Paper No. 7
Presentation Time: 1:30 PM-5:30 PM
GROUNDWATER TRACING AS A MEANS TO COLLECT DATA FOR GROUNDWATER MODEL DESIGN AND CALIBRATION
DAVIES, Gareth J.
1,
KINCAID, Todd R.2, HAZLETT, Timothy J.
3, CONNOLLY, Kristie A.
2 and JABLONSKI, Jarrod M.
4, (1)Cambrian Ground Water Co, 109 Dixie Lane, Oak Ridge, TN 37830, (2)Hazlett-Kincaid, Inc, 204 South 7th Street, Akron, PA 17501, (3)Hazlett-Kincaid, Inc, 2012-A North Point Blvd, Tallahassee, FL 32308, (4)Global Underwater Explorers, 15 South Main Street, High Springs, FL 32643, kincaid@hazlett-kincaid.com
The Woodville Karst Plain of northwest Florida contains an extensive saturated conduit system with more than 60 km of mapped tunnels that connect a series of sinkholes to “karst windows” and large magnitude springs. The contribution zone for this system extends from north of Tallahassee to the Spring Creek springs on the Gulf Coast. This type of aquifer is best characterized as a dual or triple porosity system consisting of matrix, conduits, and possibly fractures. In such systems, groundwater velocities can span more than 30 orders of magnitude; more than 97% of the flow is typically through the conduits; and more than 95% of the storage is in the matrix. Groundwater protection efforts in north Florida are focusing on groundwater modeling as a means of delineating vulnerability zones however these efforts are met with significant challenges because of the dual porosity nature of the aquifer.

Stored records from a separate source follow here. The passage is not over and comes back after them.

/-- Writing the next field takes the count one element further and leaves those before it (20_memory.md R39). -/
theorem CountsUpTo.putField {c : Config} {n : BitVec 16} {k : BitVec 4} {v : Nat → Nat} {j : Nat} {r : PackedMultiset}
    (h : CountsUpTo c n k v j r) (inDomain : j ≤ n.toNat) (fits : v j < 2 ^ k.toNat) :
    CountsUpTo c n k v (j + 1) (r.putField j (v j)) := by
  obtain ⟨built, counts⟩ := h
  have fitsHere : v j < 2 ^ r.k.toNat := by rwa [built.width]
  refine ⟨built.putField inDomain fits, fun e => ?_⟩
  by_cases here : e = j
  · rw [here, countRaw_putField_self built.wf fitsHere, if_pos (Nat.lt_succ_self j)]
  · rw [countRaw_putField_other built.wf fitsHere here, counts]
    exact if_congr (by omega) rfl rfl

/-- Where turn `i` of a loop writes `v i` to the field of element `i`, which still is 0, the result counts `v` below the
bound and 0 from there on. -/
theorem countRaw_forUp {c : Config} {n : BitVec 16} {k : BitVec 4} {m : Nat} {f : Nat → PackedMultiset → PackedMultiset}
    {v : Nat → Nat} (start : (newInst n k).wf c = true) (inDomain : ∀ i, i < m → i ≤ n.toNat)
    (fits : ∀ i, v i < 2 ^ k.toNat)
    (turn : ∀ i r, i < m → Built c n k r → r.countRaw i = 0 → f i r = r.putField i (v i)) (e : Nat) :
    (forUp m f (newInst n k)).countRaw e = if e < m then v e else 0 := by
  have afterLoop : CountsUpTo c n k v m (forUp m f (newInst n k)) := by
    refine forUp_induct (P := CountsUpTo c n k v) (newInst_countsUpTo start v) fun i r hi soFar => ?_
    have zero : r.countRaw i = 0 := by rw [soFar.2, if_neg (Nat.lt_irrefl i)]
    rw [turn i r hi soFar.1 zero]
    exact soFar.putField (inDomain i hi) (fits i)
  exact afterLoop.2 e

/-- Increments of a counter at 0 write their number, where it fits (41_counter_access.md R84). -/
theorem addOcc_of_countRaw_zero {c : Config} {r : PackedMultiset} (h : r.wf c = true) {i m : Nat}
    (hi : i ≤ r.n.toNat) (zero : r.countRaw i = 0) (fits : m < 2 ^ r.k.toNat) : r.addOcc i m = r.putField i m := by
  have below : m ≤ maxCount r.k.toNat := Nat.le_sub_one_of_lt fits
  rw [addOcc_eq_putField h hi, zero, Nat.zero_add, Nat.min_eq_left below]

/-- A turn that does nothing writes the 0 that is there. -/
theorem eq_putField_zero {c : Config} {r : PackedMultiset} (h : r.wf c = true) {i : Nat} (hi : i ≤ r.n.toNat)
    (zero : r.countRaw i = 0) : r = r.putField i 0 := by
  rw [← zero, putField_countRaw_self h hi]

/-! ### ISECT -/

theorem isectOf_countRaw {c : Config} {a b : PackedMultiset} (ha : a.wf c = true) (hb : b.wf c = true) {e : Nat}
    (he : e ≤ min a.n.toNat b.n.toNat) : (isectOf a b).countRaw e = min (a.countRaw e) (b.countRaw e) := by
  have counts := countRaw_forUp (f := isectElem a b) (minField_wf ha hb) (fun _ => Nat.le_of_lt_succ)
    (min_countRaw_lt ha hb) (fun _ _ _ _ _ => rfl) e
  rwa [if_pos (by rw [minField_toNat]; omega)] at counts

/-- Sizes and every field written are the same when the sources change places (42_set_operators.md R103). -/
theorem isectOf_comm (a b : PackedMultiset) : isectOf a b = isectOf b a := by
  have sameTurn : isectElem a b = isectElem b a :=
    funext fun e => funext fun r => by rw [isectElem, isectElem, Nat.min_comm]
  rw [isectOf, isectOf, minField_comm a.n, minField_comm a.k, sameTurn]

/-! ### ISECTL -/

/-- What the literal intersection leaves in element `i` where its loop comes by (42_set_operators.md R106). -/
def bothNonZero (a b : PackedMultiset) (i : Nat) : Nat := if a.countRaw i ≠ 0 ∧ b.countRaw i ≠ 0 then 1 else 0

/-- There are no more bytes than elements, so a byte index is an element of the domain. -/
theorem le_domain_of_lt_bc {c : Config} {p : PackedMultiset} (h : p.wf c = true) {i : Nat} (hi : i < p.bc.toNat) :
    i ≤ p.n.toNat := by
  have := bucketsCount_le_elements p.n.toNat (wf_k_le h)
  rw [wf_bc h] at hi
  omega

/-- Every index the literal loop visits is in both domains (42_set_operators.md R106). -/
theorem isectl_index_in_domains {c : Config} {a b : PackedMultiset} (ha : a.wf c = true) (hb : b.wf c = true) {i : Nat}
    (hi : i < min a.bc.toNat b.bc.toNat) : i ≤ a.n.toNat ∧ i ≤ b.n.toNat :=
  ⟨le_domain_of_lt_bc ha (by omega), le_domain_of_lt_bc hb (by omega)⟩

theorem isectlElem_eq_putField {c : Config} {a b r : PackedMultiset} (h : r.wf c = true) {i : Nat}
    (hi : i ≤ r.n.toNat) (zero : r.countRaw i = 0) : isectlElem a b i r = r.putField i (bothNonZero a b i) := by
  rw [isectlElem, bothNonZero]
  split_ifs with both
  · exact addOcc_of_countRaw_zero h hi zero (Nat.one_lt_two_pow (wf_k_pos h).ne')
  · exact eq_putField_zero h hi zero
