-- ==== Sys2Proof/Word.lean ====
section
/-! DEFINITION. The two widths of the block's data (00_scope.md R6): a byte of a byte region, and a value. -/

namespace Sys2Proof

/-- A byte of `CTL`, `PAY` or `ENV`, a command byte or a control byte (R6: 8 bits). -/
abbrev Byte := BitVec 8

/-- A value of a sequence or of a quad (R6: `W` = 32 bits, unsigned). -/
abbrev Word := BitVec 32

end Sys2Proof
end

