-- ==== Sys2Proof/Machine/Dispatch.lean ====
section
/-! DEFINITION. What a command does, one arm per constructor of `Instr`: the command's whole effect, its end included
(60_exceptions.md R154). -/

namespace Sys2Proof.Machine

/-- The command `i` run to its end. -/
def exec (i : Instr) (s : State) : Host.Outcome State Fault Refusal :=
  match i with
  | .qenc => Sys2Proof.Machine.execQenc s
  | .qdec => Sys2Proof.Machine.execQdec s
  | .denc diff r => Sys2Proof.Machine.execDenc diff r s
  | .ddec diff => Sys2Proof.Machine.execDdec diff s
  | .comp diff => Sys2Proof.Machine.execComp diff s
  | .decomp diff => Sys2Proof.Machine.execDecomp diff s
  | .ser => Sys2Proof.Machine.execSer s
  | .deser => Sys2Proof.Machine.execDeser s
  | .compenv diff => Sys2Proof.Machine.execCompenv diff s
  | .decompenv diff => Sys2Proof.Machine.execDecompenv diff s

end Sys2Proof.Machine
end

To help address this problem, artificial tracers were used to calculate groundwater velocities in the conduits over distances of approximately 300 and 2600 m. Both traces revealed groundwater velocities of between 0.02 and 0.03 m/s, Reynolds Numbers of 105, and nearly identical standardized breakthrough curves. When compared to natural tracer data such as from CFCs, tritium, or tritium/helium-3, which have revealed groundwater ages on the order of decades, these data indicate that the groundwater ages must be a composite of very old water from the aquifer matrix and very young water from the dissolved conduits. Effective groundwater modeling efforts in karst aquifers must, therefore, not rely on composite age dates for travel-time calibration/validation because they do not accurately represent conduit residence times. It is imperative that model designs honor the dual/triple permeability nature of the aquifer using travel-time data collected from the conduits and matrix and/or fracture permeability data collected from other testing methods.